[WHAT IS BEING ASKED]: Print exactly the lines below between the line holding "(hrequest : q.ctl.request" and the line holding "s.noRequest.requestResult target fwd", inclusive, and nothing more.

[DATA TO PROCESS]:
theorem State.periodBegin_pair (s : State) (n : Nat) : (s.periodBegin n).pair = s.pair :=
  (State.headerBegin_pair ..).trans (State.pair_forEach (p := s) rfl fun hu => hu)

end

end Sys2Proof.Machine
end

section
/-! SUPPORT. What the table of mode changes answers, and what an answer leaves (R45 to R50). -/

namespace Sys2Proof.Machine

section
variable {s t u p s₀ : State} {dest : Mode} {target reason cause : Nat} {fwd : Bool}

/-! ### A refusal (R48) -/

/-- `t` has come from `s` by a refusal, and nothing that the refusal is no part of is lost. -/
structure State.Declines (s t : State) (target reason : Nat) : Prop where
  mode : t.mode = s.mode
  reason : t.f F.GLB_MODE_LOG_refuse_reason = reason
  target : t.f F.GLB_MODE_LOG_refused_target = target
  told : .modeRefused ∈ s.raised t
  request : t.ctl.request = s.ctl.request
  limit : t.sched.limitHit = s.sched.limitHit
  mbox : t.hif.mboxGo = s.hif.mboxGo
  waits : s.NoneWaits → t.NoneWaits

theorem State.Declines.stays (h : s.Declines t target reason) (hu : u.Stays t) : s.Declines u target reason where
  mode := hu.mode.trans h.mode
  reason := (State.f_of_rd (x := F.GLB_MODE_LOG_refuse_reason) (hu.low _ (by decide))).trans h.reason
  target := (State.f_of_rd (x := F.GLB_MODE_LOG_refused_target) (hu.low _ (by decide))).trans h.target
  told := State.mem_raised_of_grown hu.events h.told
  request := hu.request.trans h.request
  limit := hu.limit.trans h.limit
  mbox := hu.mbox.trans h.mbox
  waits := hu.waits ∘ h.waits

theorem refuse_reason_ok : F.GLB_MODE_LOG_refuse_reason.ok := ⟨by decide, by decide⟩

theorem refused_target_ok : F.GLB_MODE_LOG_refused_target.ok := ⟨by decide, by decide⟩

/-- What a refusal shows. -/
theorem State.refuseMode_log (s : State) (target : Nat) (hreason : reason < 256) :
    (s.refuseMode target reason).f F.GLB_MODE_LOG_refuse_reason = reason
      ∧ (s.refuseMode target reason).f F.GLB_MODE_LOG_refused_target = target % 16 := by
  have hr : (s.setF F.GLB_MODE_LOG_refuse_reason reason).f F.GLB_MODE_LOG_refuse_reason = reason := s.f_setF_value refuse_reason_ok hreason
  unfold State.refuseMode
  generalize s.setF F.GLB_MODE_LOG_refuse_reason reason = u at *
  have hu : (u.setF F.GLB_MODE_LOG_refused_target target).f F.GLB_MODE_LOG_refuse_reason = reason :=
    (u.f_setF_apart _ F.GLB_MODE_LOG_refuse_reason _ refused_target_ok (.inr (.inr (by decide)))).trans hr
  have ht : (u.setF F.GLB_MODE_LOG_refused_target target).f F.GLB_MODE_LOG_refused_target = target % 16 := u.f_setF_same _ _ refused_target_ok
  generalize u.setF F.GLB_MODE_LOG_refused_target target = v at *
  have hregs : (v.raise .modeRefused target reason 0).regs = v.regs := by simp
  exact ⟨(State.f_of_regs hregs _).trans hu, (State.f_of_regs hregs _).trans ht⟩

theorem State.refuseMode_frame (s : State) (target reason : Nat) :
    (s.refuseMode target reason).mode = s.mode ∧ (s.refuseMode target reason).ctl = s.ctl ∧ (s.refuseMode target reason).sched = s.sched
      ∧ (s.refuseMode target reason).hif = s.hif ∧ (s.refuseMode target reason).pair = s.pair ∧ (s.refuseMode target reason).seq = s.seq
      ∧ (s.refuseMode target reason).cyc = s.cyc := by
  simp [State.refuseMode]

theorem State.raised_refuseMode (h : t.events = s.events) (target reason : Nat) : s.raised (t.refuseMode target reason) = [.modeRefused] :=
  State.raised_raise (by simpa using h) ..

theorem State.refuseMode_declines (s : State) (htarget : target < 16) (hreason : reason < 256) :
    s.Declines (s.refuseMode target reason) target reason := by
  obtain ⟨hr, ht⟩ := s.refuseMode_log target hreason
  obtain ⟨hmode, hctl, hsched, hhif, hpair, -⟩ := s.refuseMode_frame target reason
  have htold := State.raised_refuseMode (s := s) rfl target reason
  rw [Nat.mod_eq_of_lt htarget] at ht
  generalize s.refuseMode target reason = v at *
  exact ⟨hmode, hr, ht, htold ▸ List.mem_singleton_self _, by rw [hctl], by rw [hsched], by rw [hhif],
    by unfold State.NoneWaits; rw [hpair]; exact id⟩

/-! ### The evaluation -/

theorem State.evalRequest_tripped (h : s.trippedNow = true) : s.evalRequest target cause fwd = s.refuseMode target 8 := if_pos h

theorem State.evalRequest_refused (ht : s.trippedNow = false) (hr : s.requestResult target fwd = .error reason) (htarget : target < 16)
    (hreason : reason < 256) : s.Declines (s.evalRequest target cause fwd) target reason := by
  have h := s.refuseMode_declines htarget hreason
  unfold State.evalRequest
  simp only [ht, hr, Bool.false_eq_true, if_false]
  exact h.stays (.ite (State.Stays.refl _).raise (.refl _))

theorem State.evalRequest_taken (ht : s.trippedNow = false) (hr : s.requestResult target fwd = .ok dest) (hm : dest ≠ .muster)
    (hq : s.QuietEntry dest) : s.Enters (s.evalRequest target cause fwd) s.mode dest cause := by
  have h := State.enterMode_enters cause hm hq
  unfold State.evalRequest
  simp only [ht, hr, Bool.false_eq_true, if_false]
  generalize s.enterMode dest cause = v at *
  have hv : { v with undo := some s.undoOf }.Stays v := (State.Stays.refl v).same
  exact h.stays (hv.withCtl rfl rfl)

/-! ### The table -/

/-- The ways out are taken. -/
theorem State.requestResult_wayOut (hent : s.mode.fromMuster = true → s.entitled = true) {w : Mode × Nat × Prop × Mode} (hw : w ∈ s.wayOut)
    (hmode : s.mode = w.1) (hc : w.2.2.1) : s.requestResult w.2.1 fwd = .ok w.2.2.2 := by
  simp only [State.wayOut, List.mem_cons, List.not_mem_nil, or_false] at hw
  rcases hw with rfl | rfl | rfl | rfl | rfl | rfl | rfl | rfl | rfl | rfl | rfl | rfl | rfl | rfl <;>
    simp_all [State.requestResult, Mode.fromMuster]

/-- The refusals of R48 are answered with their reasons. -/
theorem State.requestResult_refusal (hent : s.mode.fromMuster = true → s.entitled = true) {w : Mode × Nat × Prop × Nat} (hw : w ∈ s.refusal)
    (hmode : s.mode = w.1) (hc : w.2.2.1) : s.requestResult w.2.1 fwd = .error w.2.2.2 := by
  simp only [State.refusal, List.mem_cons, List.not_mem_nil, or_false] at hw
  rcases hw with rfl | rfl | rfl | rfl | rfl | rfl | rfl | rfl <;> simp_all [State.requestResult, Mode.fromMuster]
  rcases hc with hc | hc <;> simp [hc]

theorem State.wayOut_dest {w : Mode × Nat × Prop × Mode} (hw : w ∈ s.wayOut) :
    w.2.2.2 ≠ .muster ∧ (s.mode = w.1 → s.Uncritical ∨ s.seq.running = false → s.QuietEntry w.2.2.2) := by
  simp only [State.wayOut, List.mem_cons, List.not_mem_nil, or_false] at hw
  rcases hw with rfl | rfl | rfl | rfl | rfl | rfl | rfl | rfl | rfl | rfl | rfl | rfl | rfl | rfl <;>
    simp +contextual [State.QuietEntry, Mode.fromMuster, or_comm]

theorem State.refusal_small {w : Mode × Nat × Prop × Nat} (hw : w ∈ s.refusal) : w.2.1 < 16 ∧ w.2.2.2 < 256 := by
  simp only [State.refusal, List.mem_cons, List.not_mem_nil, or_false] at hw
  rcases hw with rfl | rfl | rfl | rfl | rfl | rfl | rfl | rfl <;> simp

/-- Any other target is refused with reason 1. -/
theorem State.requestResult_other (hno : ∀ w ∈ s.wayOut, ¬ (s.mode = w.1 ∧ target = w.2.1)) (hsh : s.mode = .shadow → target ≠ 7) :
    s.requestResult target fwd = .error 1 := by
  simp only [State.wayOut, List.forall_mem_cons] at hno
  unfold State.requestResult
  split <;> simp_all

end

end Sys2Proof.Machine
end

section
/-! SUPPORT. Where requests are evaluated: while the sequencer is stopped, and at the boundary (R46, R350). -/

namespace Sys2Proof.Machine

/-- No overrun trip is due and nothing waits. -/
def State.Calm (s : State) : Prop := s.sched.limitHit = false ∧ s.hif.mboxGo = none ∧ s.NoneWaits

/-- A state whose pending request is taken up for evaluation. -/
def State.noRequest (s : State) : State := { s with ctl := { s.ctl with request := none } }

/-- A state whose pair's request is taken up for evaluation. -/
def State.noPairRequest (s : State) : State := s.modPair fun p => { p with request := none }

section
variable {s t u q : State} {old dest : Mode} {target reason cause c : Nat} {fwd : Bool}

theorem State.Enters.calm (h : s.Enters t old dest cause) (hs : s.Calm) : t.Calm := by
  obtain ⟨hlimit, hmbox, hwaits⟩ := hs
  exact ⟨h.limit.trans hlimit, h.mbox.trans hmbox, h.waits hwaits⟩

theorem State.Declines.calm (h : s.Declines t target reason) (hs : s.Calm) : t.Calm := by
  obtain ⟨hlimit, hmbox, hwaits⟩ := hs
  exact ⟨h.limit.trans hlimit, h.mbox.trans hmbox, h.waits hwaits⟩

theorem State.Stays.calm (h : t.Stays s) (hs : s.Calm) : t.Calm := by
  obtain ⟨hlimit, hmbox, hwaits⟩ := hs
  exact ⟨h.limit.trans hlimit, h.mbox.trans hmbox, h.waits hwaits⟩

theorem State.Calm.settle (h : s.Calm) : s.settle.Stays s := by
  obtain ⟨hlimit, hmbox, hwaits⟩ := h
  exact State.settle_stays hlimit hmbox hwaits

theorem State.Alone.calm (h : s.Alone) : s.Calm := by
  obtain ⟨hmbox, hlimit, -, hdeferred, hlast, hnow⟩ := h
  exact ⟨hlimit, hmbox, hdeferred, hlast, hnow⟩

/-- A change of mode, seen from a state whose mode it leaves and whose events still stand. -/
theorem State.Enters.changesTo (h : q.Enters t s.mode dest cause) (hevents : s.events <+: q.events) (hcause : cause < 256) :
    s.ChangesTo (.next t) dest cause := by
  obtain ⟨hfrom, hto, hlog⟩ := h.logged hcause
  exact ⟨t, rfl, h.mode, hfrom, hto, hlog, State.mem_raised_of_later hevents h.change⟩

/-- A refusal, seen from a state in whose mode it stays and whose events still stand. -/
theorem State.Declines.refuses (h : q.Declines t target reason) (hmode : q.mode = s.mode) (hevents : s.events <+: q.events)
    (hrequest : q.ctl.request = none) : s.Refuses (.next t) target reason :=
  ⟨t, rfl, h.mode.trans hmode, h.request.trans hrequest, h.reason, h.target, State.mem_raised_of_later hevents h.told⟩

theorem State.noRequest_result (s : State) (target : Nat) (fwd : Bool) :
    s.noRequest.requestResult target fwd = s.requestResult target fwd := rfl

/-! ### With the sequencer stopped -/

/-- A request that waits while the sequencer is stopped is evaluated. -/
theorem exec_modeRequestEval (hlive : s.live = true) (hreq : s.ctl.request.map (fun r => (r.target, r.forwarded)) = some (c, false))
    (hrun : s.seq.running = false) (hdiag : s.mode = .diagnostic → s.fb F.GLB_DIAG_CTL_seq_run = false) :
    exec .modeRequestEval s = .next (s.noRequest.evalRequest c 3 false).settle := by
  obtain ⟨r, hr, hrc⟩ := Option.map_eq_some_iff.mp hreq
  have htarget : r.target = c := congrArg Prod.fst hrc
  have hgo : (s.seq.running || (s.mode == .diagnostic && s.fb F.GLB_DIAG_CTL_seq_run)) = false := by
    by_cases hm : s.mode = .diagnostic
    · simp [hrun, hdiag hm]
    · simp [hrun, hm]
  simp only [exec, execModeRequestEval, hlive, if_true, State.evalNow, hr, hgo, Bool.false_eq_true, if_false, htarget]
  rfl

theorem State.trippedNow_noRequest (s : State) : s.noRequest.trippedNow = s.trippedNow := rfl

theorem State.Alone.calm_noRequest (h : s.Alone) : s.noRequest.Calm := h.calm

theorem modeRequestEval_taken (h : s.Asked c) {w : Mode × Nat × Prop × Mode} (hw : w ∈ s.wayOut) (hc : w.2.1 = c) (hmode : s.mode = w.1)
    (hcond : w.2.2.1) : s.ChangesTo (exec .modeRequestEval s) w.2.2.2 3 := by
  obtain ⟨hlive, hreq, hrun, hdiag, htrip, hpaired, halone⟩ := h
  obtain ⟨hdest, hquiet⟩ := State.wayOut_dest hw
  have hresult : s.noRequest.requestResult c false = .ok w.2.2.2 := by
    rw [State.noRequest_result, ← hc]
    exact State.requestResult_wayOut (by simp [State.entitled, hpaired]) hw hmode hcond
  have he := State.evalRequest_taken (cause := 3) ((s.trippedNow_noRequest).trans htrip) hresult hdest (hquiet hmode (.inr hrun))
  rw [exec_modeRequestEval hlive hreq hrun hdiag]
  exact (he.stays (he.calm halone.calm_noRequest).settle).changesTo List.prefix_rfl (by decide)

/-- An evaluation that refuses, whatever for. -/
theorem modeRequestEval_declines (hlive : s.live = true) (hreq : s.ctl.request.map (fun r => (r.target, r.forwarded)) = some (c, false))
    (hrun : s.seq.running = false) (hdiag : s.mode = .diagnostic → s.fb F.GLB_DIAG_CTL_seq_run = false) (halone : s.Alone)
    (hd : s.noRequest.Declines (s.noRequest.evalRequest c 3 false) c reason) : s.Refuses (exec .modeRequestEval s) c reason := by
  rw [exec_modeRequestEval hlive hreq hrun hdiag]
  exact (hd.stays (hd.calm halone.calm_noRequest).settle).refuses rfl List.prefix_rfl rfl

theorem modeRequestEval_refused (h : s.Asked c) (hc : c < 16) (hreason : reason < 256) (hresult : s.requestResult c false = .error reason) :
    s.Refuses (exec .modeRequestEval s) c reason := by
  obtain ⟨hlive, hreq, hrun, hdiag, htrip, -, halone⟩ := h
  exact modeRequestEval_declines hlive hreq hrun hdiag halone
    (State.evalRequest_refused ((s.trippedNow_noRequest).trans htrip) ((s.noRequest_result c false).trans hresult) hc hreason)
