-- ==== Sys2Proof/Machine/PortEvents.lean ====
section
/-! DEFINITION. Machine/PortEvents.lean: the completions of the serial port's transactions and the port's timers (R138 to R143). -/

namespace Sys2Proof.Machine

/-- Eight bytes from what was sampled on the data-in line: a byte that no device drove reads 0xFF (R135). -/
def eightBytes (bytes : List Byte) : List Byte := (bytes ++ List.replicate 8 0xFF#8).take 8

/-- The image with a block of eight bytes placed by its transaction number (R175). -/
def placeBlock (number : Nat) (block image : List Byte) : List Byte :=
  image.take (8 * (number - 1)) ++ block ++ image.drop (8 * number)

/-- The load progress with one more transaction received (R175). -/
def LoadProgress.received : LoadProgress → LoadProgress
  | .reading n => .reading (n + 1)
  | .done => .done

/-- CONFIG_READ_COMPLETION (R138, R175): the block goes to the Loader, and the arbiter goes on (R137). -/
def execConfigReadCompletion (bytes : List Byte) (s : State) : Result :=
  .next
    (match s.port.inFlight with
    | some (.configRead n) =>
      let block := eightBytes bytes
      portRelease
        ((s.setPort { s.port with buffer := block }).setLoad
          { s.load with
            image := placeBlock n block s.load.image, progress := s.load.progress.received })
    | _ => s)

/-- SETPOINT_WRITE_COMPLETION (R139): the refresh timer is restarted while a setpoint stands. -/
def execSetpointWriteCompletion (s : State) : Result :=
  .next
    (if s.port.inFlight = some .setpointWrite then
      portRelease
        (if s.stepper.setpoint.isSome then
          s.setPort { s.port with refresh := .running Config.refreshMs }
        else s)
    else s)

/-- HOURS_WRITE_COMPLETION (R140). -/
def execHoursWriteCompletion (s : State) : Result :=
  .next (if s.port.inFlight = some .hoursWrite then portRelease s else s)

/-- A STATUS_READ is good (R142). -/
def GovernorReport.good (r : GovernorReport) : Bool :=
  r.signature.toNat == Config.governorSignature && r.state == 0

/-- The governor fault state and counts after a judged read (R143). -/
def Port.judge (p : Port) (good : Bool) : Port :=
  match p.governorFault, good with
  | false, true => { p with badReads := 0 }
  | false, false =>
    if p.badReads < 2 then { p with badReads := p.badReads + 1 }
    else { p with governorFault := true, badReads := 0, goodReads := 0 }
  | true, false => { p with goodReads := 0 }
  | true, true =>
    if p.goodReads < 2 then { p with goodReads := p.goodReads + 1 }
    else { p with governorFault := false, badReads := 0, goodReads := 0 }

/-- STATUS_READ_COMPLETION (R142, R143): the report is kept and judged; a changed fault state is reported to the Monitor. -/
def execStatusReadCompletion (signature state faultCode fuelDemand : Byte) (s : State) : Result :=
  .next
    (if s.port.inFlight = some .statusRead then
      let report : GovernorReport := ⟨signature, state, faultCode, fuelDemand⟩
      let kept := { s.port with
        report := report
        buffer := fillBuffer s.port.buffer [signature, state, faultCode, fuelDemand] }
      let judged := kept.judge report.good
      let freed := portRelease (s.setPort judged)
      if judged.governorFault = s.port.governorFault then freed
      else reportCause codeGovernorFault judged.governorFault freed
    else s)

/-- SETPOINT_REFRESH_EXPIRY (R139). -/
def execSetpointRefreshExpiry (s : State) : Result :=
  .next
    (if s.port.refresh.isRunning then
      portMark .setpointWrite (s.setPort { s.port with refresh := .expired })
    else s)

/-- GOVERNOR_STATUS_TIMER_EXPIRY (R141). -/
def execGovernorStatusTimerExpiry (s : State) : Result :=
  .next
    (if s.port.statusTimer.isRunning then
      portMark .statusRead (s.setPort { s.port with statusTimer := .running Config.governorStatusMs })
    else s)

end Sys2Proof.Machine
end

[OUTPUT OF THE EXERCISE]:
    (hrequest : q.ctl.request = none) : s.Refuses (.next t) target reason :=
  ⟨t, rfl, h.mode.trans hmode, h.request.trans hrequest, h.reason, h.target, State.mem_raised_of_later hevents h.told⟩

theorem State.noRequest_result (s : State) (target : Nat) (fwd : Bool) :
    s.noRequest.requestResult target fwd = s.requestResult target fwd := rfl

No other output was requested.